# taz.de -- Kriminalität am Görlitzer Park: Die Kieze ächzen jetzt schon
       
       > Diebstähle, Einbrüche, Raub: Während im Görli die Straftaten sinken,
       > steigt ringsherum die Beschaffungskriminalität. Der Zaun soll trotzdem
       > kommen.
       
 (IMG) Bild: Aufmüpfige Untertanen von Zaunkönig Kai Wegner protestieren am Montagabend am Urbanhafen in Kreuzberg
       
       Berlin taz | Dass es kein Heimspiel werden würde, dürfte Kai Wegner klar
       gewesen sein. „Hau ab“ schallt es dem Regierenden Bürgermeister am
       Montagabend vor dem Statthaus Böcklerpark in Kreuzberg entgegen, als er in
       seiner Limousine herankutschiert wird. Abgeschirmt von Hamburger Gittern
       huscht der CDU-Mann durch einen Seiteneingang in das Gebäude. Drinnen will
       er sich im Rahmen seiner Charmeoffensive „Kai Wegner vor Ort“ [1][den
       Fragen der Bewohner*innen von Friedrichshain-Kreuzberg widmen].
       
       Schnell wird klar: Das Thema Görli-Zaun überlagert derzeit fast alle
       anderen Probleme im Bezirk. Sowohl bei der Demo vor als auch bei der
       Fragestunde hinter den verrammelten Türen machen die Besucher*innen
       ihrem Unmut Luft: „Lassen Sie bitte davon ab, diesen Zaun zu bauen, und
       helfen Sie den Menschen“, wendet sich ein Gast an den Regierenden.
       
       Doch der verteidigt das Herzensprojekt seiner schwarz-roten Koalition.

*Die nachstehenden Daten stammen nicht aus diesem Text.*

@[simp] theorem State.putRow_pending (t b p : Nat) (r : Row) : (s.putRow t b p r).pending = s.pending := rfl
@[simp] theorem State.putRow_pkg (t b p : Nat) (r : Row) : (s.putRow t b p r).pkg = s.pkg := rfl
@[simp] theorem State.putRow_ticks (t b p : Nat) (r : Row) : (s.putRow t b p r).ticks = s.ticks := rfl
@[simp] theorem State.putRow_fresh (t b p : Nat) (r : Row) : (s.putRow t b p r).fresh = s.fresh := rfl
@[simp] theorem State.putRow_nextId (t b p : Nat) (r : Row) : (s.putRow t b p r).nextId = s.nextId := rfl
@[simp] theorem State.putRow_poison (t b p : Nat) (r : Row) : (s.putRow t b p r).poison = s.poison := rfl
@[simp] theorem State.putRow_valid (t b p : Nat) (r : Row) : (s.putRow t b p r).valid = s.valid := rfl
@[simp] theorem State.putRow_slices (t b p : Nat) (r : Row) : (s.putRow t b p r).slices = s.slices := rfl
@[simp] theorem State.putRow_net (t b p : Nat) (r : Row) : (s.putRow t b p r).net = s.net := rfl
@[simp] theorem State.putRow_notices (t b p : Nat) (r : Row) : (s.putRow t b p r).notices = s.notices := rfl
@[simp] theorem State.putRow_book (t b p : Nat) (r : Row) : (s.putRow t b p r).book = s.book := rfl
@[simp] theorem State.putRow_out (t b p : Nat) (r : Row) : (s.putRow t b p r).out = s.out := rfl

@[simp] theorem State.writeRow_pending (t b r : Nat) (x : RowData) : (s.writeRow t b r x).pending = s.pending := rfl
@[simp] theorem State.writeRow_pkg (t b r : Nat) (x : RowData) : (s.writeRow t b r x).pkg = s.pkg := rfl
@[simp] theorem State.writeRow_ticks (t b r : Nat) (x : RowData) : (s.writeRow t b r x).ticks = s.ticks := rfl
@[simp] theorem State.writeRow_fresh (t b r : Nat) (x : RowData) : (s.writeRow t b r x).fresh = s.fresh := rfl
@[simp] theorem State.writeRow_nextId (t b r : Nat) (x : RowData) : (s.writeRow t b r x).nextId = s.nextId := rfl
@[simp] theorem State.writeRow_slices (t b r : Nat) (x : RowData) : (s.writeRow t b r x).slices = s.slices := rfl
@[simp] theorem State.writeRow_net (t b r : Nat) (x : RowData) : (s.writeRow t b r x).net = s.net := rfl
@[simp] theorem State.writeRow_notices (t b r : Nat) (x : RowData) : (s.writeRow t b r x).notices = s.notices := rfl
@[simp] theorem State.writeRow_book (t b r : Nat) (x : RowData) : (s.writeRow t b r x).book = s.book := rfl
@[simp] theorem State.writeRow_out (t b r : Nat) (x : RowData) : (s.writeRow t b r x).out = s.out := rfl

@[simp] theorem State.emit_out (o : Output) : (s.emit o).out = s.out ++ [o] := rfl
@[simp] theorem State.takeId_nextId : s.takeId.nextId = s.nextId + 1 := rfl
@[simp] theorem State.look_ticks : s.look.ticks = s.ticks + 1 := rfl
@[simp] theorem State.putRow_mem (t b p : Nat) (r : Row) : (s.putRow t b p r).mem = s.mem.set (rowKey t b p) r := rfl

/-! ## Slices -/

@[simp] theorem State.setSlice_slice (d e : Nat) (S : Slice) : (s.setSlice d S).slice e = if d = e then S else s.slice e :=
  Tbl.get_set _ _ _ _ _

@[simp] theorem State.modSlice_slice (d e : Nat) (f : Slice → Slice) : (s.modSlice d f).slice e = if d = e then f (s.slice d) else s.slice e :=
  Tbl.get_set _ _ _ _ _

@[simp] theorem State.emit_slice (o : Output) (d : Nat) : (s.emit o).slice d = s.slice d := rfl
@[simp] theorem State.takeId_slice (d : Nat) : s.takeId.slice d = s.slice d := rfl
@[simp] theorem State.look_slice (d : Nat) : s.look.slice d = s.slice d := rfl
@[simp] theorem State.putRow_slice (t b p : Nat) (r : Row) (d : Nat) : (s.putRow t b p r).slice d = s.slice d := rfl
@[simp] theorem State.writeRow_slice (t b r : Nat) (x : RowData) (d : Nat) : (s.writeRow t b r x).slice d = s.slice d := rfl

/-! ## Tiles -/

@[simp] theorem Slice.setTile_tile (S : Slice) (i j : Nat) (T : Tile) : (S.setTile i T).tile j = if i = j then T else S.tile j :=
  Tbl.get_set _ _ _ _ _

@[simp] theorem State.setTile_tile (t u : Nat) (T : Tile) : (s.setTile t T).tile u = if t = u then T else s.tile u := by
  simp only [State.setTile, State.tile, State.modSlice_slice]
  by_cases h : t = u
  · simp [h]
  · rw [if_neg h]
    split
    · rename_i e
      simp only [tileDie] at e
      have : t % 256 ≠ u % 256 := by omega
      simp [this, tileDie, e]
    · rfl

@[simp] theorem State.modTile_tile (t u : Nat) (f : Tile → Tile) : (s.modTile t f).tile u = if t = u then f (s.tile t) else s.tile u :=
  State.setTile_tile s t u _

@[simp] theorem State.emit_tile (o : Output) (t : Nat) : (s.emit o).tile t = s.tile t := rfl
@[simp] theorem State.takeId_tile (t : Nat) : s.takeId.tile t = s.tile t := rfl
@[simp] theorem State.look_tile (t : Nat) : s.look.tile t = s.tile t := rfl
@[simp] theorem State.putRow_tile (t b p : Nat) (r : Row) (u : Nat) : (s.putRow t b p r).tile u = s.tile u := rfl
@[simp] theorem State.writeRow_tile (t b r : Nat) (x : RowData) (u : Nat) : (s.writeRow t b r x).tile u = s.tile u := rfl

/-! ## Channels -/

@[simp] theorem Tile.setChan_chan (T : Tile) (n m : Nat) (c : Channel) : (T.setChan n c).chan m = if n = m then c else T.chan m :=
  Tbl.get_set _ _ _ _ _

@[simp] theorem State.modChan_chan (t n m : Nat) (f : Channel → Channel) :
    (s.modChan t n f).chan t m = if n = m then f (s.chan t n) else s.chan t m := by
  simp [State.modChan, State.chan]

/-! ## Rows -/

/-- A row that has been written reads back; every other row of every bank reads as before. -/
theorem State.putRow_stored (t b p : Nat) (r : Row) (u c q : Nat) :
    (s.putRow t b p r).stored u c q = if rowKey t b p = rowKey u c q then r else s.stored u c q := by
  simp only [State.stored, State.putRow_mem, Tbl.find_set]
  by_cases h : rowKey t b p = rowKey u c q
  · simp [h]
  · simp only [if_neg h, State.putRow_tile, State.putRow_slice]

/-- A whole-row write stores the row with its computed parity, and no other row changes. -/
theorem State.writeRow_stored (t b r : Nat) (x : RowData) (u c q : Nat) :
    (s.writeRow t b r x).stored u c q = if rowKey t b ((s.tile t).physRow b r) = rowKey u c q then mkRow x else s.stored u c q :=
  s.putRow_stored t b ((s.tile t).physRow b r) (mkRow x) u c q

/-- Rows of 16 banks of 1040 physical rows have keys of their own. -/
theorem rowKey_inj {t b p u c q : Nat} (hb : b < 16) (hp : p < 1040) (hc : c < 16) (hq : q < 1040) :
    rowKey t b p = rowKey u c q ↔ t = u ∧ b = c ∧ p = q := by
  simp only [rowKey]; omega

/-! ## Where the machine stands -/

@[simp] theorem State.modTile_live (t d : Nat) (f : Tile → Tile) : (s.modTile t f).live d = s.live d := by
  simp only [State.live, State.modTile, State.setTile, State.modSlice_slice]
  split
  · rename_i e; subst e; rfl
  · rfl

@[simp] theorem State.modTile_ready (t d : Nat) (f : Tile → Tile) : (s.modTile t f).ready d = s.ready d := by
  simp only [State.ready, State.modTile, State.setTile, State.modSlice_slice]
  split
  · rename_i e; subst e; rfl
  · rfl

/-- A slice that is READY is live. -/
theorem State.live_of_ready {s : State} {d : Nat} (h : s.ready d = true) : s.live d = true := by
  simp only [State.ready, State.live, Bool.and_eq_true, beq_iff_eq, decide_eq_true_eq] at h ⊢
  exact ⟨h.1, h.2 ▸ by decide⟩

/-- The outcome of an event at a tile of a live slice. -/
theorem State.atTile_next {s r : State} {t : Nat} (h : s.hasTile t = true) (hl : s.live (tileDie t) = true) : s.atTile t r = .next r := by
  simp [State.atTile, h, hl]

/-- The outcome of an event at a live slice. -/
theorem State.atDie_next {s r : State} {d : Nat} (h : s.hasDie d = true) (hl : s.live d = true) : s.atDie d r = .next r := by
  simp [State.atDie, h, hl]

/-- The outcome of an event that a slice takes in any state. -/
theorem State.atAnyDie_next {s r : State} {d : Nat} (h : s.hasDie d = true) : s.atAnyDie d r = .next r := by
  simp [State.atAnyDie, h]

end Sys2Proof.Machine
end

       Dabei untermauern aktuelle Zahlen der Senatsinnenverwaltung, dass die
       geplante nächtliche Schließung des Görlitzer Parks die Probleme mit
       [2][Kriminalität], Drogenhandel und [3][Verelendung] nicht lösen kann.
       
       Bereits jetzt werden in den umliegenden Kiezen an der Reichenberger und der
       Wrangelstraße sowie in Alt-Treptow weitaus mehr Straftaten begangen als im
       Park selbst: Insgesamt rund 9.000 Delikte wurden von Januar bis September
       in den drei Gebieten erfasst; zehnmal mehr als im Görli, dort waren es
       lediglich 909, wie aus einer Senatsantwort auf eine Anfrage der
       Grünen-Abgeordneten Vasili Franco und Marianne Burkert-Eulitz hervorgeht.
       
       ## Weniger Drogendelikte, mehr Beschaffungskriminalität
       
       Zudem ist die Zahl der Straftaten im Park im Vergleich zum
       Vorjahreszeitraum sogar um fast ein Drittel gesunken. Der Rückgang lässt
       sich unter anderem mit der [4][Teillegalisierung von Cannabis] erklären.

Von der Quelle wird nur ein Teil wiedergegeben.